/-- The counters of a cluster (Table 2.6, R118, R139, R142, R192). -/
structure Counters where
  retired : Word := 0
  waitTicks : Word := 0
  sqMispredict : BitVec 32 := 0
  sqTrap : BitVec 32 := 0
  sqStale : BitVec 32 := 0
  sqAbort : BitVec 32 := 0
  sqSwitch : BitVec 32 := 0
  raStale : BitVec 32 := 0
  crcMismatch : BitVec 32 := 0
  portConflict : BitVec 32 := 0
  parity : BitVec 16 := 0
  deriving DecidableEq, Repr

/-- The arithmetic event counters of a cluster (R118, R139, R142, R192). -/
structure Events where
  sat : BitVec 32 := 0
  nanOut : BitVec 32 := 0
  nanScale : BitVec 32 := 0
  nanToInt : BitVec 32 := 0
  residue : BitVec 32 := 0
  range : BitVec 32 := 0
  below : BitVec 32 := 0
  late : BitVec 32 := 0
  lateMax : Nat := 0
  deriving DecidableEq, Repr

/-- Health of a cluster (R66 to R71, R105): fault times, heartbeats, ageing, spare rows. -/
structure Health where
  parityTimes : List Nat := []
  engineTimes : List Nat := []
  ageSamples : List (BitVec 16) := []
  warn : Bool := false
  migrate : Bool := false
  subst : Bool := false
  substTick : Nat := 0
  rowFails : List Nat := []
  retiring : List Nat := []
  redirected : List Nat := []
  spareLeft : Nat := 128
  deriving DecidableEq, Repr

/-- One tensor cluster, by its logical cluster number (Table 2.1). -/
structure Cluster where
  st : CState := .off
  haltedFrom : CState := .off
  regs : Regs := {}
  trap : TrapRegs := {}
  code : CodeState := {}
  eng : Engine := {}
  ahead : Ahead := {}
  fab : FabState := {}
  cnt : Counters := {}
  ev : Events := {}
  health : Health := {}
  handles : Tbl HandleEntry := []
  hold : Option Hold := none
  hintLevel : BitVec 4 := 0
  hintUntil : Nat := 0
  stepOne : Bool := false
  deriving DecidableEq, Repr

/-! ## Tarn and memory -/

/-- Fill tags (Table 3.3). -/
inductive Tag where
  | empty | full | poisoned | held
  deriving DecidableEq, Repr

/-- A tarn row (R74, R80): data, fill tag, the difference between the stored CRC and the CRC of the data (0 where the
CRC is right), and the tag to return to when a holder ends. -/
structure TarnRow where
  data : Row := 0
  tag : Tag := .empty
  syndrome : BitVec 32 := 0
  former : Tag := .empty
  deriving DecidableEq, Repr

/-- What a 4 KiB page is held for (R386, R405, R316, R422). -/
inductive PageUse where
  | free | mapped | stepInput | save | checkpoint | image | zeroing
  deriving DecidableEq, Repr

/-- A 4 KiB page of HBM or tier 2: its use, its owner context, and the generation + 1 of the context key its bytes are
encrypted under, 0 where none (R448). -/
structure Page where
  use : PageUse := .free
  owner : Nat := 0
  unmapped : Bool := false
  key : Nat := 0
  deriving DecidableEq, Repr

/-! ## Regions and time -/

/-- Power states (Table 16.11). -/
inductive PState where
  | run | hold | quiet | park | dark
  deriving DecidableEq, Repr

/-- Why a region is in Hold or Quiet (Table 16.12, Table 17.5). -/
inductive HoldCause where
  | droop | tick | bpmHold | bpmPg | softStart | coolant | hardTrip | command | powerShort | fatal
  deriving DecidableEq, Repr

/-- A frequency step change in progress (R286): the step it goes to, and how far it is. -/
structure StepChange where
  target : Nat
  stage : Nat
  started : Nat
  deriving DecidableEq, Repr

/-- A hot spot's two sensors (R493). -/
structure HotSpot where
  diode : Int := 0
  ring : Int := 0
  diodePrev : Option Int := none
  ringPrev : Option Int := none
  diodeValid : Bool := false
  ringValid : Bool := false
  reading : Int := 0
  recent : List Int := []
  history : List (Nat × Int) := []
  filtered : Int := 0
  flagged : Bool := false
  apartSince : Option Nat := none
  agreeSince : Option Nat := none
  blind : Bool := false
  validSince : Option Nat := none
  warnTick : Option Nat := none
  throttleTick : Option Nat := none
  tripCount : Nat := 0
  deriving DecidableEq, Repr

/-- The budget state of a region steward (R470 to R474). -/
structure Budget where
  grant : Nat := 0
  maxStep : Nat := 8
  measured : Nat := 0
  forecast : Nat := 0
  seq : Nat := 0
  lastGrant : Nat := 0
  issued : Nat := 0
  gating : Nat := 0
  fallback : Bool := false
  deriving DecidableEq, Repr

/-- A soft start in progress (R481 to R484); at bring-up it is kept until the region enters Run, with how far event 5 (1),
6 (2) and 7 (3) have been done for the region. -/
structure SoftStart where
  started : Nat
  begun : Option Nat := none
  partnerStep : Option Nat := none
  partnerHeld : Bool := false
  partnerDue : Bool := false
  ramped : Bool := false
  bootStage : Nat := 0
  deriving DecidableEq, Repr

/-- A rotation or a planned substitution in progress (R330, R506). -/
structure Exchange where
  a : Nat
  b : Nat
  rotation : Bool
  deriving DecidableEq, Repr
────────────────────
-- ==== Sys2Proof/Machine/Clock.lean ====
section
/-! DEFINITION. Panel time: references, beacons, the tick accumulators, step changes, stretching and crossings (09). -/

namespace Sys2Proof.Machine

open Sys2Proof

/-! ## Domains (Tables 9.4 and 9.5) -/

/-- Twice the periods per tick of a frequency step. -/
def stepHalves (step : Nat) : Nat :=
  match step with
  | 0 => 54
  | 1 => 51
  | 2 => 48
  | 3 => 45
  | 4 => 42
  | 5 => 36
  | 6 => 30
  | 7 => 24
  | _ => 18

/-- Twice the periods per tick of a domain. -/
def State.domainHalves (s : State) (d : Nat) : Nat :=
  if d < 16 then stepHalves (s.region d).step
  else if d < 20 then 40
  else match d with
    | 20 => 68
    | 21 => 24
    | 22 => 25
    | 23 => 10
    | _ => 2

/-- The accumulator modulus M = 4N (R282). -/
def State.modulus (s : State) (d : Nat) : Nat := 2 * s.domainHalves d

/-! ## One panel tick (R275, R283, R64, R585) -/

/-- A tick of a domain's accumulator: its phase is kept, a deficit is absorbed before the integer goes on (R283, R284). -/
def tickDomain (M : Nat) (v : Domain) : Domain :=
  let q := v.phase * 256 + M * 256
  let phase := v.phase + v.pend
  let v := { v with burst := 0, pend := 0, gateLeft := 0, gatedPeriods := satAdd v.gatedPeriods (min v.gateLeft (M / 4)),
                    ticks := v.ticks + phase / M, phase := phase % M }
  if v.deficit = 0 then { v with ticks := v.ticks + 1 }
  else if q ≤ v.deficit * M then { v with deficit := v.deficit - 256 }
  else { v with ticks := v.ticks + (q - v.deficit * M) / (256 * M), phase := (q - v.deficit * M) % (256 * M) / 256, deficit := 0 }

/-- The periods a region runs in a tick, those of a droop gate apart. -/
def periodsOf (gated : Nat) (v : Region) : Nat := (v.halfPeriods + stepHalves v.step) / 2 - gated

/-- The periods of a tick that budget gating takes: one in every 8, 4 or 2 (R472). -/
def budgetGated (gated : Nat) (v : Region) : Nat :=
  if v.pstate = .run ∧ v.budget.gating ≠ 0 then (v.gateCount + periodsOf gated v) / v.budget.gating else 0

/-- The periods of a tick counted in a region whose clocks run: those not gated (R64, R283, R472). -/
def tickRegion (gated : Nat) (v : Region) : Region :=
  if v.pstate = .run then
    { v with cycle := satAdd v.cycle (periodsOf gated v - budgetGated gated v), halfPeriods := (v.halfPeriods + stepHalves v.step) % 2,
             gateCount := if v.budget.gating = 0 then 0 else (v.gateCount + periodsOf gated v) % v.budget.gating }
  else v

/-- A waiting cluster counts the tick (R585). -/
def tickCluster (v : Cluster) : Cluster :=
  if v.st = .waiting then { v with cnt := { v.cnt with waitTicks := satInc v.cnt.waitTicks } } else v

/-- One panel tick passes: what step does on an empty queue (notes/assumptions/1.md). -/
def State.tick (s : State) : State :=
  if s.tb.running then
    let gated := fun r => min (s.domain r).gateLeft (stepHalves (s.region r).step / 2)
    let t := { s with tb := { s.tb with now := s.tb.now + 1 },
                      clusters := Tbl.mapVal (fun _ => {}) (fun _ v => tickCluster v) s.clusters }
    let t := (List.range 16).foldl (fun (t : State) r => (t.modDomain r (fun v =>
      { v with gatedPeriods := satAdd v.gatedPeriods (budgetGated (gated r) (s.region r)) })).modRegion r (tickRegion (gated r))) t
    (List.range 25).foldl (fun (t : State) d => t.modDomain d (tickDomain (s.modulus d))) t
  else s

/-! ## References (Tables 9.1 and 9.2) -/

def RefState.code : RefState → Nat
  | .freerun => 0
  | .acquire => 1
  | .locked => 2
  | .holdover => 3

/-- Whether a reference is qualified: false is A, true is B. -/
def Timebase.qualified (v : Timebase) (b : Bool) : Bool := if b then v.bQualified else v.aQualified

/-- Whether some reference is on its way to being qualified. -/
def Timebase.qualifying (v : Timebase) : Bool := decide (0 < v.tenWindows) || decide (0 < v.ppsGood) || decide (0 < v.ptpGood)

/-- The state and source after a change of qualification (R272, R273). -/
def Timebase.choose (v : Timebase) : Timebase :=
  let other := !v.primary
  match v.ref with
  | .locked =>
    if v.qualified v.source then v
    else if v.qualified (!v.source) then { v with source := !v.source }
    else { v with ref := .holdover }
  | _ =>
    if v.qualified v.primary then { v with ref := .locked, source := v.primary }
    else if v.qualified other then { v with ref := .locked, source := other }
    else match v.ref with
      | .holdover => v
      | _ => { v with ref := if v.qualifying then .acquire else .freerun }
────────────────────
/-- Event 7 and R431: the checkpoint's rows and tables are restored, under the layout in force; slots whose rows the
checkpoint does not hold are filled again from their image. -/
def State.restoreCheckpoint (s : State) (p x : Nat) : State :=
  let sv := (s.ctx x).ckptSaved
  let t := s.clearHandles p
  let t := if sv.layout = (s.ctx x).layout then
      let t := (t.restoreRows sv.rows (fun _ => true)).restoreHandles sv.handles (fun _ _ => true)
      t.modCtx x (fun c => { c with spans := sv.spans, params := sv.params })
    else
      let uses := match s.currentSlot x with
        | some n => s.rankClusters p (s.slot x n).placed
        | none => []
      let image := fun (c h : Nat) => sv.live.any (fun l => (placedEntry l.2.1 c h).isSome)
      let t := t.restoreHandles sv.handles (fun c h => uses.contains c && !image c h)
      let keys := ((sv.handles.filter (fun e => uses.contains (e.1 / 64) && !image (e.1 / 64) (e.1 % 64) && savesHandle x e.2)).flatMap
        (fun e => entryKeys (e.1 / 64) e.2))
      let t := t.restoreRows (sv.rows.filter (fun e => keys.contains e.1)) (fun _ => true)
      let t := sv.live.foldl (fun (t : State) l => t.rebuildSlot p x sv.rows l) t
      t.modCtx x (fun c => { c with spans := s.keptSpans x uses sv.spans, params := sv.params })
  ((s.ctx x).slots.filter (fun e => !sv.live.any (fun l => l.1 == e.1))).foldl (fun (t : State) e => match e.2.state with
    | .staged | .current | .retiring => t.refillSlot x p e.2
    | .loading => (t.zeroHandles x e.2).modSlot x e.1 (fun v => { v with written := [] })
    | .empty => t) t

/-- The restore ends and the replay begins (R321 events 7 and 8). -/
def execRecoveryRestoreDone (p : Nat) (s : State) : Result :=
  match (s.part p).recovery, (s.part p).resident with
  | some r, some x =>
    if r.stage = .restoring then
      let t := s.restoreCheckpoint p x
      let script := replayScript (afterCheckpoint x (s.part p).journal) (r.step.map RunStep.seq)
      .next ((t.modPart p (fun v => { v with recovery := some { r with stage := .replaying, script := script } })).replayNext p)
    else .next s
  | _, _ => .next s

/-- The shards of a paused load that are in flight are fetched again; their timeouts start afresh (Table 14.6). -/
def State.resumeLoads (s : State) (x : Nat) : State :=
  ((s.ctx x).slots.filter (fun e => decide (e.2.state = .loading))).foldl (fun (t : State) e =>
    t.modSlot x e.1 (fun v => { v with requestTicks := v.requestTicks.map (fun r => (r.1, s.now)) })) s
────────────────────
[REQUIRED WORK]
Return only the lines between the one holding "2.6, R118, R139, R142, R192). -/" and the one holding "migrate : Bool := false", inclusive, exactly as they appear above.

[EXERCISE OUTPUT]
/-- The counters of a cluster (Table 2.6, R118, R139, R142, R192). -/
structure Counters where
  retired : Word := 0
  waitTicks : Word := 0
  sqMispredict : BitVec 32 := 0
  sqTrap : BitVec 32 := 0
  sqStale : BitVec 32 := 0
  sqAbort : BitVec 32 := 0
  sqSwitch : BitVec 32 := 0
  raStale : BitVec 32 := 0
  crcMismatch : BitVec 32 := 0
  portConflict : BitVec 32 := 0
  parity : BitVec 16 := 0
  deriving DecidableEq, Repr

/-- The arithmetic event counters of a cluster (R118, R139, R142, R192). -/
structure Events where
  sat : BitVec 32 := 0
  nanOut : BitVec 32 := 0
  nanScale : BitVec 32 := 0
  nanToInt : BitVec 32 := 0
  residue : BitVec 32 := 0
  range : BitVec 32 := 0
  below : BitVec 32 := 0
  late : BitVec 32 := 0
  lateMax : Nat := 0
  deriving DecidableEq, Repr

/-- Health of a cluster (R66 to R71, R105): fault times, heartbeats, ageing, spare rows. -/
structure Health where
  parityTimes : List Nat := []
  engineTimes : List Nat := []
  ageSamples : List (BitVec 16) := []
  warn : Bool := false
  migrate : Bool := false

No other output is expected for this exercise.